The government has come out strongly to defend the Government-to-Government (G-to-G) fuel import arrangement, insisting the model remains critical in stabilizing fuel supply and shielding the economy from global market shocks.
Government Spokesperson Isaac Mwaura said the framework was introduced in 2022 at a time when Kenya was grappling with fuel shortages, rising pump prices, and limited access to foreign currency.
Addressing past fuel crises
According to Mwaura, the previous reliance on spot market purchases exposed the country to manipulation by market players, leading to artificial shortages and pressure on the US dollar.
“The system was vulnerable to manipulation, resulting in supply disruptions and increased demand for foreign exchange,” he said.
He explained that the G-to-G model eliminated middlemen by allowing Kenya to import fuel directly from global suppliers such as Saudi Aramco, ADNOC, and ENOC.
Bringing stability and predictability
Mwaura noted that the arrangement has introduced predictability in pricing and supply planning.

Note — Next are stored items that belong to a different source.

-- ==== Sys2Proof/Machine/Pins.lean ====
section
/-! DEFINITION. Supplies, clocks, temperature, SAFE_REQ_N and the permit readback (18_faults_safety.md R425-R430;
23_electrical_package.md R498, R505-R509). -/

namespace Sys2Proof.Machine

/-- A level cause ends. -/
def State.causeEnds (s : State) (src : Nat) : State := s.modSrc src fun S => { S with present := false }

/-! ### The safety outputs and the SMBus address (18, R430; R496, R500) -/

/-- A rail of the first two steps of the power-up order is out of tolerance: Helm, Binnacle or an I/O rail. -/
def State.railsLow (s : State) : Bool := s.pins.rails.any fun k => k == 4 || k == 5 || k == 8 || k == 9

/-- The level of SAFE_N, true where it is released: low for as long as SAFE.STATUS.SAFE is 1 (R430), released while a rail of
the first two steps is out of tolerance (R500; log 102). -/
def State.safeN (s : State) : Bool := !s.faults.safe.on || s.railsLow

/-- The level of FAULT_N: low while an ATTN is set or the device is in the safe state. -/
def State.faultN (s : State) : Bool := !(s.faults.safe.on || s.faults.sources.any fun e => e.2.attn) || s.railsLow

/-- The SMBus target address (R496). -/
def State.smbTarget (s : State) : Nat := 0x4C + s.pins.smbAddr

/-! ### Supplies (R498) -/

/-- The code of a rail. -/
def railCode : Rail → Nat
  | .quad q => q | .helm => 4 | .bin => 5 | .sd => 6 | .hsd => 7 | .io => 8 | .io33 => 9

/-- The source of a rail: the four I/O and SerDes rails share 326. -/
def railSrc (k : Nat) : Nat := 320 + min k 6

/-- The variant uses the rail. -/
def State.hasRail (s : State) : Rail → Bool
  | .quad q => q < quadsOf s.variant
  | _ => true

/-- A rail's number is one of the supply table's. -/
def railOk : Rail → Bool
  | .quad q => q < 4
  | _ => true

/-- SUPPLY: a rail has been outside its tolerance for `ns`; past 2 µs that is an event. -/
def execSupply (rail : Rail) (ns t : Nat) (s : State) : Out :=
  let u := s.at_ t
  let k := railCode rail
  within (railOk rail) s (
    if ns ≤ 2000 ∨ ¬ u.hasRail rail ∨ u.pins.rails.contains k then u
    else { u with pins := { u.pins with rails := u.pins.rails ++ [k] } }.event (railSrc k) 0x27 0)

/-- SUPPLY_RECOVERY: the rail has been back in tolerance for `ns`; after 1 ms its cause ends. -/
def execSupplyRecovery (rail : Rail) (ns t : Nat) (s : State) : Out :=
  let u := s.at_ t
  let k := railCode rail
  within (railOk rail) s (
    if ns < 1000000 ∨ ¬ u.pins.rails.contains k then u
    else
      let v := { u with pins := { u.pins with rails := u.pins.rails.filter (· != k) } }
      if v.pins.rails.any fun r => railSrc r == railSrc k then v else v.causeEnds (railSrc k))

/-! ### Clocks (R507) -/

/-- The code of a reference clock. -/
def clockCode : RefClock → Nat
  | .peRefclk => 0 | .fpRefclk => 1 | .mrRefclk => 2 | .sysclk => 3

/-- The source of a clock: the two 156.25 MHz clocks share 328. -/
def clockSrc (k : Nat) : Nat := if k = 0 then 327 else if k = 3 then 329 else 328

/-- The variant needs the clock (R506). -/
def State.hasClock (s : State) (c : RefClock) : Bool := !(s.variant == .pz8810 && c == .mrRefclk)

/-- The clock domains that a reference clock drives stop: both sides of their crossings with the Helm core cluster are reset,
the FIFOs' contents are discarded, and the cluster's crossbar records a crossing timeout that names the unit (01, R39). The
always-on domain goes on without SYSCLK. -/
def State.crossingsStop (s : State) (k : Nat) : State :=
  let ports := List.range (portsOf s.variant)
  match k with
  | 0 => s.event 137 0x03 160
  | 1 => eachOf ports (fun u p => (u.flushPort p).event 137 0x03 (224 + 8 * p)) s
  | 2 => eachOf ports (fun u p => (u.flushLink p).event 137 0x03 (256 + 8 * p)) s
  | _ => s

/-- CLOCK_LOSS: losing SYSCLK leaves the always-on domain on its own oscillator until POR_N. -/
def execClockLoss (clk : RefClock) (t : Nat) (s : State) : Out :=
  let u := s.at_ t
  let k := clockCode clk
  done s (
    if ¬ u.hasClock clk ∨ u.pins.clocks.contains k then u
    else { u with pins := { u.pins with
        clocks := u.pins.clocks ++ [k], alwaysOnOsc := u.pins.alwaysOnOsc || k == 3 } }.event (clockSrc k) 0x28 0 |>.crossingsStop k)

/-- CLOCK_RECOVERY: the clock has stayed within its recovery band for `ns`; after 10 ms its cause ends. -/
def execClockRecovery (clk : RefClock) (ns t : Nat) (s : State) : Out :=
  let u := s.at_ t
  let k := clockCode clk
  done s (
    if ns < 10000000 ∨ ¬ u.pins.clocks.contains k then u
    else
      let v := { u with pins := { u.pins with clocks := u.pins.clocks.filter (· != k) } }
      if v.pins.clocks.any fun c => clockSrc c == clockSrc k then v else v.causeEnds (clockSrc k))

/-! ### Temperature (R509) -/

/-- The grade's maximum in °C. -/
def State.gradeMax (s : State) : Nat := match s.grade with | .ix => 105 | .cx => 95

/-- TEMPERATURE_LIMIT: the highest reading has stood at `celsius` for `ns`; each condition of R509 that holds acts. -/
def execTemperatureLimit (celsius ns t : Nat) (s : State) : Out :=
  let u := s.at_ t
  let g := u.gradeMax
  let hot := decide (125 < celsius ∧ 10000 ≤ ns)
  let crit := hot || decide (g + 10 < celsius ∧ 1000000 ≤ ns)
  let v := if g - 5 < celsius ∧ 1000000 ≤ ns then u.event 330 0x29 0 else u
  done s (
    if crit then
      { v with pins := { v.pins with tempCrit := true, gated := v.pins.gated || hot } }.event 330 0x2A 0
    else v)

/-- TEMPERATURE_RECOVERY: the reading falls below the grade maximum. -/
def execTemperatureRecovery (celsius t : Nat) (s : State) : Out :=
  let u := s.at_ t
  done s (if celsius < u.gradeMax then { u with pins := { u.pins with tempCrit := false } }.causeEnds 330 else u)

/-- ENTROPY_HEALTH_RECOVERY: the health test of the entropy source passes again (R425). -/
def execEntropyHealthRecovery (t : Nat) (s : State) : Out :=
  let u := s.at_ t
  done s ({ u with pins := { u.pins with entropyBad := false } }.causeEnds 291)

/-! ### SAFE_REQ_N (R427, R428) -/

/-- The filtered level changes: low is a REQUEST on source 384 and starts the HELD records; high ends the cause. -/
def State.filtered (s : State) (level : Bool) : State :=
  let t := { s with pins := { s.pins with
    filtered := level, run := [], heldNext := if level then none else some (s.time.elapsed + 60000000000) } }
  if level then t.causeEnds 384 else t.event 384 0x2D 0

/-- One sample of SAFE_REQ_N at 1 MHz: five that disagree with the filtered level change it; an edge that comes to nothing
is a CHATTER_EDGE, and so is the edge that undoes it. -/
def State.sample (s : State) (x : Bool) : State :=
  let P := s.pins
  let t := { s with pins := { P with raw := x } }
  if x = P.filtered then
    if P.run.isEmpty then t
    else (({ t with pins := { t.pins with run := [] } }).event 385 0x2F 0).event 385 0x2F 0
  else if P.run.length = 4 then t.filtered x
  else { t with pins := { t.pins with run := P.run ++ [x] } }

/-- Samples in order. -/
def State.samples (s : State) (l : List Bool) : State := l.foldl State.sample s

/-- SAFE_REQ_N_EDGE: samples that bring the filtered falling edge. -/
def execSafeReqNEdge (samples : List Bool) (t : Nat) (s : State) : Out := done s ((s.at_ t).samples samples)
/-- CHATTER_EDGE: samples whose edges the filter rejects. -/
def execChatterEdge (samples : List Bool) (t : Nat) (s : State) : Out := done s ((s.at_ t).samples samples)
/-- SAFE_REQ_N_RELEASE: samples that bring the filtered level back high. -/
def execSafeReqNRelease (samples : List Bool) (t : Nat) (s : State) : Out := done s ((s.at_ t).samples samples)

/-- HELD: 60 s of the Binnacle timer have passed with SAFE_REQ_N low. -/
def execHeld (t : Nat) (s : State) : Out :=
  let u := s.at_ t
  done s (match u.pins.heldNext with
    | some d =>
      if ¬ u.pins.filtered ∧ d ≤ u.time.elapsed then
        { u with pins := { u.pins with heldNext := some (d + 60000000000) } }.event 384 0x2E 0
      else u
    | none => u)

/-! ### Permit readback (R429, R505) -/

/-- The readback of a line as sampled, and whether it disagrees with the line. -/
def State.readback (s : State) (n : Nat) (level : Bool) : State :=
  let put := fun (x : BitVec 8) (b : Bool) => if b then x ||| (1#8 <<< n) else x &&& ~~~ (1#8 <<< n)
  { s with pins := { s.pins with
      permitFb := put s.pins.permitFb level, mismatch := put s.pins.mismatch (level != s.pins.permit.getLsbD n) } }

/-- PERMIT_MISMATCH: 51 consecutive samples of PERMIT_FB[n] that disagree with PERMIT[n] are an event. -/
def execPermitMismatch (n : Nat) (level : Bool) (samples t : Nat) (s : State) : Out :=
  let u := (s.at_ t).readback n level
  within (decide (n < 8)) s (
    if 51 ≤ samples ∧ level ≠ u.pins.permit.getLsbD n ∧ ¬ (u.src (392 + n)).present then u.event (392 + n) 0x30 0 else u)

/-- PERMIT_READBACK_AGREE: the readback agrees with its line again. -/
def execPermitReadbackAgree (n : Nat) (level : Bool) (t : Nat) (s : State) : Out :=
  let u := (s.at_ t).readback n level
  within (decide (n < 8)) s (if level = u.pins.permit.getLsbD n then u.causeEnds (392 + n) else u)

end Sys2Proof.Machine
end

“This direct procurement model allows us to negotiate prices in advance and plan shipments efficiently,” he said.
He added that the system has ensured consistent fuel availability over the past three years, effectively ending the shortages that previously plagued the market.
Impact on the economy
The government argues that the G-to-G deal has also helped stabilize the Kenyan shilling by reducing speculative demand for dollars.
According to Mwaura, this has contributed to lower inflation and improved foreign exchange reserves.
He dismissed criticism of the programme, saying claims that it has not benefited Kenyans are misleading.
Responding to concerns and controversies
Addressing concerns surrounding the controversial MV Paloma shipment, Mwaura termed it an isolated case.
He said the cargo was excluded from fuel pricing calculations to protect consumers from higher costs, adding that most imports under the arrangement have been secured at favorable rates.
Measures to cushion consumers
Amid rising global fuel prices, the government says it has implemented several interventions to ease the burden on consumers.
Mwaura revealed that authorities stepped in to prevent diesel prices from exceeding KSh 230 per litre by deploying a KSh 6.2 billion stabilization fund through the Petroleum Development Levy.
In addition, the government temporarily reduced Value Added Tax (VAT) on petroleum products from 16 percent to 8 percent to lower pump prices.
Fuel subsidies also remain in place to cushion households and businesses, even as levies continue to support infrastructure projects such as road construction.
Why the G-to-G model still matters
Despite ongoing debate over fuel prices, the government maintains that the G-to-G framework offers a more stable and reliable system compared to previous models.
Officials say that while global oil prices remain volatile, the focus remains on ensuring steady supply while minimizing the impact on consumers.